John reports that the two big stumbling blocks people have every time are about other religions and homosexuality. So the question for would-be prevailing Evangelical Churches is one a young neighbour asked him of Gateway, “Does your Church teach people to love others? because I could never attend a Church that teaches people to hate gay people.”

It was fascinating, gievn the all-too-open discussions of this subject among Anglicans, how very coy non-Anglicans are, with much coded communication. Having brought it up, John simply referred people to a chapter of his book, as does the follow up Website. Nobody was willing to discuss it in real time. Even in code, however, John brought exact corroboration, hot off the streets, of the Barna Group research last year indicating we have a major missional issue here. Pretending that this is a subject about which we are either in the 1950’s or can return to the 1950’s is just idiotic. Making it a lead issue seems to be missional suicide.

John’s book takes a commendable pragmatic line — keeping Christ at the forefront, not homosexuality, whilst being wide open personally to accept gay people just as they are. He believes people’s lives turn around in the light of Christian faith in ways they never could if cultural stumbling blocks were erected in the way of their coming to that commitment in the first place. So say all of us, no doubt, but I suspect it will be a good while before many US Evangelicals feel comfortable about discussing openly the follow on — is this, some gay people may feel, in the end a kindly but ultimaterly inadequate, even patronising, response to this personal, moral and cultural issue?

Monday 11 August 2008

Gary Haugen — Micah 6 Man

The person I am most glad to have encountered at this Leadership Summit has been Gary Haugen — lawyer, genocide investigator in Rwanda, founder and CEO of International Justice Mission. Quite simply, Gary is one of the most impressive and inspiring people I’ve ever met in my life, lawyer or not... his great priorities are Micah 6 — to do justice, love mercy and walk humbly with God.

Martin Luther King used to say that the first claim of love is justice. We can only exert leadership that matters if we apply ourselves wholehartedly to issues that matter to God. Pharisees were well-briefed Biblicists. They failed because they tried to lead people into priorities which mattered more to them than to God.

Why should the man shot artbitrarily by police on the streets of Kenya, or the child prostitute in India, believe that God is good and loves the world? What is God’s plan to make his word believable? Incredibly, we are! IJM deploys skilled local people to contest slavery, trafficking, exploitation and violence around the world. It’s dangerous work, but infinitely rewarding. It’s grounded in prayer, and requires undertaking major risks daily.
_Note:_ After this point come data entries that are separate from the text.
-- ==== Sys2Proof/Certificates/Slice0/Obligations.lean ====
section
/-! DEFINITION. The statements for the provers. Each docstring names the rule of the spec it formalises, or says that the
statement is about a choice of the model and names the log entry. -/

open Sys2Proof Sys2Proof.Machine

namespace Sys2Proof.Statements

/-! ### The terms of the statements: the spec's conditions in plain arithmetic, apart from the model's own checks -/

/-- A region of n bytes at a pointer lies in M (20_memory.md R55). -/
abbrev Fits (s : State) (p : Word) (n : Nat) : Prop := n = 0 ∨ p.toNat + n ≤ s.cfg.memSize

/-- Two regions overlap (20_memory.md R56). -/
abbrev Meets (p : Word) (n : Nat) (q : Word) (m : Nat) : Prop :=
  0 < n ∧ 0 < m ∧ p.toNat < q.toNat + m ∧ q.toNat < p.toNat + n

/-- The four regions of an AEAD command with an output of n bytes lie in M (R250). -/
abbrev AeadFits (s : State) (n : Nat) : Prop :=
  Fits s s.regs.noncePtr 15 ∧ Fits s s.regs.adPtr s.regs.adLen.toNat ∧ Fits s s.regs.srcPtr s.regs.srcLen.toNat
    ∧ Fits s s.regs.dstPtr n

/-- An output of n bytes overlaps the nonce, the AD, or the input other than exactly in place (R251). -/
abbrev AeadMeets (s : State) (n : Nat) : Prop :=
  Meets s.regs.dstPtr n s.regs.noncePtr 15 ∨ Meets s.regs.dstPtr n s.regs.adPtr s.regs.adLen.toNat
    ∨ (Meets s.regs.dstPtr n s.regs.srcPtr s.regs.srcLen.toNat ∧ s.regs.dstPtr ≠ s.regs.srcPtr)

/-- The three operands of AEAD_ENC in M: nonce, AD, plaintext. -/
abbrev nonceOf (s : State) : List Byte := s.mem.readBytes s.regs.noncePtr.toNat 15
/-- The AD bytes. -/
abbrev adOf (s : State) : List Byte := s.mem.readBytes s.regs.adPtr.toNat s.regs.adLen.toNat
/-- The AEAD input bytes. -/
abbrev inputOf (s : State) : List Byte := s.mem.readBytes s.regs.srcPtr.toNat s.regs.srcLen.toNat

/-- The core moves next: the agenda is empty or its head is the core's turn. -/
abbrev CoreNext (s : State) : Prop := s.agenda = [] ∨ ∃ rest, s.agenda = .core :: rest

/-- A Q_* command. -/
def isEngine : Instr → Bool
  | .qLoad1 | .qLoad2 | .qStore1 | .qStore2 | .qOrtho | .qAddrk | .qSub | .qSr | .qMc => true
  | .keySetup _ | .aeadEnc | .aeadDec | .bcEnc | .bcDualKs | .bcTag1 | .bcTag2 => false

/-- The index table h of R141. -/
def hIndex : List Nat := [1, 6, 11, 12, 5, 10, 15, 0, 9, 14, 3, 4, 13, 2, 7, 8]

/-- The four bytes of a number below 2^32, most significant first. -/
def bigEndian (j : Nat) : List Byte :=
  [BitVec.ofNat 8 (j / 16777216), BitVec.ofNat 8 (j / 65536 % 256), BitVec.ofNat 8 (j / 256 % 256), BitVec.ofNat 8 (j % 256)]

/-- A function applied n times. -/
def times (f : Block → Block) : Nat → Block → Block
  | 0, x => x
  | n + 1, x => f (times f n x)

/-- The bytes n, n+1, … of the spec's examples. -/
def count (a n : Nat) : List Byte := (List.range n).map fun i => BitVec.ofNat 8 (a + i)

/-- A block of the spec's examples: sixteen counting bytes. -/
def countBlock (a : Nat) : Block := blockAt (count a 16) 0

end Sys2Proof.Statements

open Sys2Proof.Statements

/-! ### Encoding -/

/-- The words of R74, written out bit by bit from its rows, decode to their commands. -/
def Obligations.HandWrittenWordsDecode : Prop :=
  decodeWord 0b00000000000000000000000000000001 = .ok (.keySetup false) ∧
  decodeWord 0b00000000000000000000000100000001 = .ok (.keySetup true) ∧
  decodeWord 0b00000000000000000000000000010000 = .ok .aeadEnc ∧
  decodeWord 0b00000000000000000000000000010001 = .ok .aeadDec ∧
  decodeWord 0b00000000000000000000000000100011 = .ok .bcTag2 ∧
  decodeWord 0b00000000000000000000000000110101 = .ok .qAddrk ∧
  decodeWord 0b00000000000000000000000000111000 = .ok .qMc

/-- The decoder reads a well-formed command from a word exactly when the word is that command's own: decoding an encoded
command gives it back, and no second word decodes to it (30_encoding.md R71, R74). -/
def Obligations.DecodeEncodeAgree : Prop :=
  ∀ (i : Instr) (w : Word), i.wf = true → (decodeWord w = .ok i ↔ w = encode i)

/-- Every word is either one row of R74 or illegal under R75, never both and never two rows (30_encoding.md R76): the rows
that a word matches are none or exactly one; it decodes to a command when there is one, and is illegal by the three
checks of R75 when there is none. -/
def Obligations.EveryWordIsOneRowOrIllegal : Prop :=
  ∀ w : Word,
    ((∃ r, opcodeTable.filter (rowMatches w) = [r]) ∧ (∃ i, decodeWord w = .ok i) ∧ wordLegal w = true) ∨
    (opcodeTable.filter (rowMatches w) = [] ∧ (∃ e, decodeWord w = .error e) ∧ wordLegal w = false)

/-- An illegal word finishes with ILLEGAL and changes no state other than STATUS (30_encoding.md R75): (a) its operation
code is not one of R74, or (b) a reserved bit is set, or (c) V is set beside another operation code than 0x01. (The turn
of the core is taken off the model's agenda.) -/
def Obligations.IllegalWordFinishesIllegal : Prop :=
  ∀ s : State, s.fault = none → CoreNext s → s.busy = true →
    (s.pending.extractLsb' 0 8 ∉ ([0x01, 0x10, 0x11, 0x20, 0x21, 0x22, 0x23, 0x30, 0x31, 0x32, 0x33, 0x34, 0x35, 0x36,
        0x37, 0x38] : List Byte) ∨
      s.pending.extractLsb' 9 23 ≠ 0 ∨ (s.pending.getLsbD 8 = true ∧ s.pending.extractLsb' 0 8 ≠ (0x01 : Byte))) →
    step s = .next { s with err := .illegal, busy := false, agenda := s.agenda.tail }

/-! ### The step -/

/-- When BUSY = 1, the core moves next and PENDING decodes to a well-formed command, a step is that command's meaning;
what the step adds is that the turn is taken off the agenda (10_state.md R19, R32). -/
def Obligations.StepRunsDecodedCommand : Prop :=
  ∀ (s : State) (i : Instr), i.wf = true → s.fault = none → CoreNext s → s.busy = true → decodeWord s.pending = .ok i →
    step s = exec i { s with agenda := s.agenda.tail }

/-- The step after `withFetchWord` runs the command of that word (the model's own convention, log entry 6). -/
def Obligations.PlacedWordRunsNext : Prop :=
  ∀ (s : State) (i : Instr), i.wf = true →
    step (s.withFetchWord 32 (encode i).toNat) = exec i (s.withFetchWord 32 (encode i).toNat) ∧
    (s.withFetchWord 32 (encode i).toNat).pending = encode i ∧ (s.withFetchWord 32 (encode i).toNat).regs = s.regs ∧
    (s.withFetchWord 32 (encode i).toNat).mem = s.mem ∧ (s.withFetchWord 32 (encode i).toNat).q = s.q

/-- The core's step is enabled only while BUSY = 1: the core's turn changes nothing while BUSY = 0 (10_state.md R19 (2),
60_exceptions.md R261; that such a turn is a step at all is the model's choice, log entry 5). -/
def Obligations.IdleCoreChangesNothing : Prop :=
  ∀ s : State, s.fault = none → CoreNext s → s.busy = false → step s = .next { s with agenda := s.agenda.tail }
Mr Haugen talked of a childhood trip up a mountain — a climb he missed, because he chickened out and stayed in the visitor centre, then tried to kid everyone else it was as good as the real thing. Is our Christian commitment about endeavouring the harder climb, or just looking at pictures down in the visitor centre?

If we want to grow in authentic faith, we need to exercise it about the things that matter, not trivial pursuits and in-house niceties.